El creciente desastre económico-social y ambiental de nuestro planeta a que ha conducido el actual modelo global neoliberal, sustentado en el individualismo y en un insaciable afán de riquezas, nos debiese llevar a una profunda revisión de estas bases doctrinarias y éticas.
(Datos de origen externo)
/-! ### The time compare (R232) -/

/-- The compare value, 1/256 ns. -/
def frtCompare (s : State) (f : Nat) : Nat := s.get FRT_TCMP_NS f * 256 + s.get FRT_TCMP_FRAC f

/-- The compare is armed with a value, and TM clears. -/
def frtArm (f c : Nat) (s : State) : State :=
  (((s.put FRT_TCMP_NS f (c % 2 ^ 40 / 256)).put FRT_TCMP_FRAC f (c % 256)).put FRT_TCMP_ARM f 1).put FRT_STAT_TM f 0

/-- A write of the upper half of `FRT_TCMP`, its lower half standing or written with it (R232). -/
def frtTcmpWrite (f v : Nat) (s : State) : State :=
  let s := s.setFlds f v [FRT_TCMP_NS, FRT_TCMP_FRAC, FRT_TCMP_DOM, FRT_TCMP_ARM]
  if bitOf v 44 then s.put FRT_STAT_TM f 0 else s

/-- An armed compare matches (R232). -/
def fretMatch (f : Nat) (s : State) : State :=
  if fretsOn s && s.flag FRT_TCMP_ARM f && s.reached (s.get FRT_TCMP_DOM f) (frtCompare s f) then
    frtEvent f 7 ((s.put FRT_TCMP_ARM f 0).put FRT_STAT_TM f 1)
  else s

/-! ### A cycle (R225 to R229) -/

/-- Input `code` of the present cycle (R225); `ins` holds the levels captured for the input slots. -/
def fretInput (s : State) (f ins code : Nat) : Bool :=
  match code with
  | 8 => txCount s f != 0
  | 9 => decide (rxCount s f < (frtSizes s f).2)
  | 10 => s.get FRT_DBG_CNT f == 0
  | 11 => s.get FRT_DBG_BITCNT f == 0
  | 12 => s.flag FRT_STAT_TM f
  | 13 => s.flag FRT_STAT_F0 f
  | 14 => s.flag FRT_STAT_F1 f
  | 15 => srb s f
  | k => slotIn s f k (bitOf ins k)

/-- The index into the 16 entries of the present state (R225). -/
def fretIndex (s : State) (f ins : Nat) : Nat :=
  let k := f * 64 + s.get FRT_STAT_STATE f
  let u := s.get FRT_SSEL_USE k
  let b (j : Nat) (F : Fld) : Nat := if bitOf u j && fretInput s f ins (s.get F k) then 2 ^ j else 0
  b 0 FRT_SSEL_SEL0 + b 1 FRT_SSEL_SEL1 + b 2 FRT_SSEL_SEL2 + b 3 FRT_SSEL_SEL3

/-- SR after SHOUT (R228). -/
def shiftOut (s : State) (f : Nat) : Nat :=
  let sr := s.get FRT_DBG_SR f
  let fill := s.get FRT_CFG_SFILL f
  if s.flag FRT_CFG_SHIFT_DIR f then (2 * sr + fill) % 2 ^ shiftLen s f else sr / 2 + fill * 2 ^ 31

/-- SR after SHIN of a sample (R228). -/
def shiftIn (s : State) (f : Nat) (x : Bool) : Nat :=
  let sr := s.get FRT_DBG_SR f
  let n := shiftLen s f
  let b := if x then 1 else 0
  if s.flag FRT_CFG_SHIFT_DIR f then (2 * sr + b) % 2 ^ n else sr / 2 % 2 ^ (n - 1) + b * 2 ^ (n - 1)

/-- SR after PULL of a word (R228). -/
def pullWord (s : State) (f w : Nat) : Nat :=
  let n := shiftLen s f
  if s.flag FRT_CFG_SHIFT_DIR f then w % 2 ^ n
  else w % 2 ^ n + (if s.flag FRT_CFG_SFILL f then 2 ^ 32 - 2 ^ n else 0)

/-- BITCNT falls by one unless it is 0. -/
def bitDown (f : Nat) (s : State) : State := s.put FRT_DBG_BITCNT f (s.get FRT_DBG_BITCNT f - 1)

/-- The line time in ns of edge k - 2, two edges of the Fret clock before the latest (R227). -/
def edgeTime (s : State) (f : Nat) : Nat := s.get TMB_EDGES (s.get FRT_TCMP_DOM f) / 2 ^ 144 / 2 ^ 40

/-- What an action did: it went through, stalled, or waits (R226). -/
inductive ActDone where
  | done | stall | wait
deriving DecidableEq, Repr

/-- Performs ACT of an entry (R227); `ins` holds the levels captured for the input slots. -/
def fretAct (f act ins : Nat) (s : State) : ActDone × State :=
  let empty := txCount s f == 0
  let full := decide ((frtSizes s f).2 ≤ rxCount s f)
  match act with
  | 1 => (.done, bitDown f (s.put FRT_DBG_SR f (shiftOut s f)))
  | 2 =>
    let k := s.get FRT_CFG_SIN_SLOT f
    (.done, bitDown f (s.put FRT_DBG_SR f (shiftIn s f (slotIn s f k (bitOf ins k)))))
  | 3 =>
    if empty then (.stall, s) else
    let (w, t) := txPop f s
    (.done, (t.put FRT_DBG_SR f (pullWord s f w)).put FRT_DBG_BITCNT f (shiftLen s f))
  | 4 =>
    if full then (.stall, s) else
    (.done, ((rxPush f (s.get FRT_DBG_SR f % 2 ^ shiftLen s f) s).put FRT_DBG_SR f 0).put FRT_DBG_BITCNT f (shiftLen s f))
  | 5 => (.done, s.put FRT_DBG_CNT f (s.get FRT_RELOAD_RELOAD0 f))
  | 6 => (.done, s.put FRT_DBG_CNT f (s.get FRT_RELOAD_RELOAD1 f))
  | 7 => if s.flag FRT_STAT_TM f then (.done, s.put FRT_STAT_TM f 0) else (.wait, s)
  | 8 => (.done, frtArm f (frtCompare s f + s.get FRT_TSTEP_STEP f) s)
  | 9 =>
    if empty then (.stall, s) else
    let (w, t) := txPop f s
    (.done, frtArm f (w * 256) t)
  | 10 => if full then (.stall, s) else (.done, rxPush f (edgeTime s f) s)
  | 11 => if full then (.stall, s) else (.done, rxPush f (s.get FRT_DBG_CNT f) s)
  | 12 => (.done, frtEvent f 3 s)
  | 13 => (.done, (s.put FRT_DBG_BITCNT f (shiftLen s f)).put FRT_DBG_SR f 0)
  | _ => (.done, s)

/-- A flag operation (R226). -/
def flagOp (F : Fld) (f op : Nat) (s : State) : State :=
  match op with
  | 1 => s.put F f 1
  | 2 => s.put F f 0
  | 3 => s.put F f (1 - s.get F f)
  | _ => s

/-- The counter decrements at the end of a cycle that did not load it (R229). -/
def fretCount (f act : Nat) (r : ActDone) (s : State) : State :=
  if r = .done ∧ (act = 5 ∨ act = 6) then s else s.put FRT_DBG_CNT f (s.get FRT_DBG_CNT f - 1)

/-- What the entry does after its action (R226). -/
def fretEntry (f e : Nat) (s : State) : State :=
  let s := if bitOf e 22 then s else s.put FRT_SLOTS f (bitsOf e 6 8)
  let s := flagOp FRT_STAT_F1 f (bitsOf e 20 2) (flagOp FRT_STAT_F0 f (bitsOf e 18 2) s)
  let s := (s.put FRT_STAT_STATE f (bitsOf e 0 6)).put FRT_STAT_STALLED f 0
  if bitsOf e 14 4 = 14 then fretStop f 2 s else s

/-- A stalled cycle (R231). -/
def fretStall (f i : Nat) (s : State) : State :=
  let s := s.sat FRT_CNT_STALL_CYC f
  if s.flag FRT_STAT_STALLED f then s
  else (s.count1 FRT_CNT_STALLS f (2176 + 8 * f)).put FRT_STAT_STALLED f 1 |>.put FRT_INDEX f i

/-- A cycle of a running Fret (R226); `outside` holds, for each input slot, the level that an undriven pin had two edges ago. -/
def fretCycle (f outside : Nat) (s : State) : State :=
  if !s.flag FRT_STAT_RUN f || !fretsOn s then s else
  let (ins, s) := slotSamples f outside (List.range 8) s
  let i := if s.flag FRT_STAT_STALLED f then s.get FRT_INDEX f else fretIndex s f ins
  let e := s.get FRT_TBL (f * 1024 + 16 * s.get FRT_STAT_STATE f + i)
  let act := bitsOf e 14 4
  let r := fretAct f act ins s
  let t := fretCount f act r.1 r.2
  match r.1 with
  | .done => fretEntry f e t
  | .stall => fretStall f i t
  | .wait => t

/-! ### The commands' meanings -/

/-- FRET_CYCLE (R225 to R232). -/
def execFretCycle (f : Fin 64) (ins : BitVec 8) (s : State) : Result := .next (fretCycle f ins.toNat s)

/-- FRT_START (R233). -/
def execFrtStart (q : Requester) (f : Fin 64) (s : State) : Result := .next (s.gate q (frtAddr 0 f) (fretStart f))

/-- FRT_STOP (R233). -/
def execFrtStop (q : Requester) (f : Fin 64) (s : State) : Result := .next (s.gate q (frtAddr 0 f) (fretStop f 1))

/-- FRT_QFLUSH (R230). -/
def execFrtQflush (q : Requester) (f : Fin 64) (s : State) : Result :=
  .next (s.gate q (frtAddr 0 f) (whenStopped f (emptyQueues f)))

/-- FRT_TXQ_WRITE (R230). -/
def execFrtTxqWrite (q : Requester) (f : Fin 64) (v : Word) (s : State) : Result :=
  .next (s.gate q (frtAddr 0x30 f) (txqWrite f v.toNat))

/-- FRT_RXQ_READ (R230). -/
def execFrtRxqRead (q : Requester) (f : Fin 64) (s : State) : Result :=
  let a := frtAddr 0x34 f
  .next (match s.permit q .registers a false with
    | .yes => (rxqRead f s).2.emit (.readData q a (rxqRead f s).1)
    | p => s.denied q a p)

/-- FRT_PROGRAM_WRITE (R224): `a` is the register's device address, `v` its full value. -/
def execFrtProgramWrite (q : Requester) (a : Word) (v : BitVec 64) (s : State) : Result :=
  .next (match (if blockOf a.toNat = 9 then frtProgram (blockOff a.toNat) v.toNat else none) with
    | some k => s.gate q a.toNat k
    | none => s)

/-- FRT_GSTART_ARM (R234). -/
def execFrtGstartArm (q : Requester) (at' : Word) (s : State) : Result :=
  .next (s.gate q 0x4090_0008 (fretGstartArm at'.toNat))

/-- FRT_TCMP_ARM (R232): the register written with ARM = 1. -/
def execFrtTcmpArm (q : Requester) (f : Fin 64) (ns : Word) (frac : Byte) (dom : Fin 16) (s : State) : Result :=
  .next (s.gate q (frtAddr 0x20 f) (frtTcmpWrite f (ns.toNat + frac.toNat * 2 ^ 32 + dom.val * 2 ^ 40 + 2 ^ 44)))

/-- FRET_TIME_MATCH (R232). -/
def execFretTimeMatch (f : Fin 64) (s : State) : Result := .next (fretMatch f s)

end Sys2Proof.Machine
end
Y, en este sentido, creo que nos ayudaría mucho revisar lo que nos dice el Evangelio, ¡supuestamente la base doctrinaria fundamental de nuestra civilización occidental!…
Muy poco o nada lo hacemos, pues nos daríamos cuenta que el Evangelio está en las antípodas del individualismo, materialismo e injusticias sociales y mundiales hoy vigentes; y que es muy claro en considerar el afán de riquezas como el mayor mal que puede afectar al ser humano, tanto en su relación de amor con Dios, como con los demás; y, en definitiva, en la obtención de la propia felicidad.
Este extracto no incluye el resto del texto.